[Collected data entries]
• • • •
-- ==== Sys2Proof/Machine/Regs.lean ====
section
/-! DEFINITION. The register file: the words that registers now hold, where they differ from a fresh reset or were
written since, and the read and write of a register word and of one field. -/

namespace Sys2Proof.Machine

/-- The register file: address and word, addresses rising. An address not listed holds its reset value. -/
abbrev Regs := List (Nat × W32)

/-- The word a register holds. -/
def Regs.rd (rs : Regs) (a : Nat) : W32 :=
  match tblGet rs a with
  | some v => v
  | none => resetOf a

/-- The register file with a register's word stored. -/
def Regs.wr (rs : Regs) (a : Nat) (v : W32) : Regs := tblPut a v rs

/-- Bits lo to lo + width - 1 of a word. -/
def fldOf (w : W32) (lo width : Nat) : Nat := (w.extractLsb' lo width).toNat

/-- A word with bits lo to lo + width - 1 replaced by the low bits of `n`. -/
def fldPut (w : W32) (lo width n : Nat) : W32 :=
  (w &&& ~~~(((BitVec.allOnes width).setWidth 32) <<< lo))
    ||| (((BitVec.ofNat width n).setWidth 32) <<< lo)

/-- A field's value. -/
def Regs.fld (rs : Regs) (f : Fld) : Nat := fldOf (rs.rd f.addr) f.lo f.width

/-- A one-bit field as a truth value. -/
def Regs.bit (rs : Regs) (f : Fld) : Bool := rs.fld f != 0

/-- The register file with one field set (the low bits of `n`), the register's other bits kept. -/
def Regs.put (rs : Regs) (f : Fld) (n : Nat) : Regs :=
  rs.wr f.addr (fldPut (rs.rd f.addr) f.lo f.width n)

/-- The register file with a counter field raised by `n`, holding at its largest value. -/
def Regs.bump (rs : Regs) (f : Fld) (n : Nat) : Regs :=
  rs.put f (min (rs.fld f + n) (2 ^ f.width - 1))

/-- The register file with the registers whose address satisfies `p` at reset (R7). -/
def Regs.resetWhere (rs : Regs) (p : Nat → Bool) : Regs := tblDrop p rs

/-- The register file after a write of `v` at `a` by the access codes of R5: RW bits take `v`, a 1 clears a W1C bit,
every other bit stays; an offset no register occupies is ignored (R6). -/
def Regs.busWrite (rs : Regs) (a : Nat) (v : W32) : Regs :=
  match regDefAt a with
  | none => rs
  | some d =>
    let old := rs.rd a
    rs.wr a (((old &&& ~~~d.rw) ||| (v &&& d.rw)) &&& ~~~(v &&& d.w1c))

/-- The register file after a bus read at `a`: RC bits clear (R5). -/
def Regs.busRead (rs : Regs) (a : Nat) : Regs :=
  match regDefAt a with
  | none => rs
  | some d => if d.rc = 0 then rs else rs.wr a (rs.rd a &&& ~~~d.rc)

end Sys2Proof.Machine
end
• • • •
Requirement
Copy every entry exactly, missing none.

Written solution
-- ==== Sys2Proof/Machine/Regs.lean ====
section
/-! DEFINITION. The register file: the words that registers now hold, where they differ from a fresh reset or were
written since, and the read and write of a register word and of one field. -/

namespace Sys2Proof.Machine

/-- The register file: address and word, addresses rising. An address not listed holds its reset value. -/
abbrev Regs := List (Nat × W32)

/-- The word a register holds. -/
def Regs.rd (rs : Regs) (a : Nat) : W32 :=
  match tblGet rs a with
  | some v => v
  | none => resetOf a

/-- The register file with a register's word stored. -/
def Regs.wr (rs : Regs) (a : Nat) (v : W32) : Regs := tblPut a v rs

/-- Bits lo to lo + width - 1 of a word. -/
def fldOf (w : W32) (lo width : Nat) : Nat := (w.extractLsb' lo width).toNat

/-- A word with bits lo to lo + width - 1 replaced by the low bits of `n`. -/
def fldPut (w : W32) (lo width n : Nat) : W32 :=
  (w &&& ~~~(((BitVec.allOnes width).setWidth 32) <<< lo))
    ||| (((BitVec.ofNat width n).setWidth 32) <<< lo)

/-- A field's value. -/
def Regs.fld (rs : Regs) (f : Fld) : Nat := fldOf (rs.rd f.addr) f.lo f.width

/-- A one-bit field as a truth value. -/
def Regs.bit (rs : Regs) (f : Fld) : Bool := rs.fld f != 0

/-- The register file with one field set (the low bits of `n`), the register's other bits kept. -/
def Regs.put (rs : Regs) (f : Fld) (n : Nat) : Regs :=
  rs.wr f.addr (fldPut (rs.rd f.addr) f.lo f.width n)

/-- The register file with a counter field raised by `n`, holding at its largest value. -/
def Regs.bump (rs : Regs) (f : Fld) (n : Nat) : Regs :=
  rs.put f (min (rs.fld f + n) (2 ^ f.width - 1))

/-- The register file with the registers whose address satisfies `p` at reset (R7). -/
def Regs.resetWhere (rs : Regs) (p : Nat → Bool) : Regs := tblDrop p rs

/-- The register file after a write of `v` at `a` by the access codes of R5: RW bits take `v`, a 1 clears a W1C bit,
every other bit stays; an offset no register occupies is ignored (R6). -/
def Regs.busWrite (rs : Regs) (a : Nat) (v : W32) : Regs :=
  match regDefAt a with
  | none => rs
  | some d =>
    let old := rs.rd a
    rs.wr a (((old &&& ~~~d.rw) ||| (v &&& d.rw)) &&& ~~~(v &&& d.w1c))

/-- The register file after a bus read at `a`: RC bits clear (R5). -/
def Regs.busRead (rs : Regs) (a : Nat) : Regs :=
  match regDefAt a with
  | none => rs
  | some d => if d.rc = 0 then rs else rs.wr a (rs.rd a &&& ~~~d.rc)

end Sys2Proof.Machine
end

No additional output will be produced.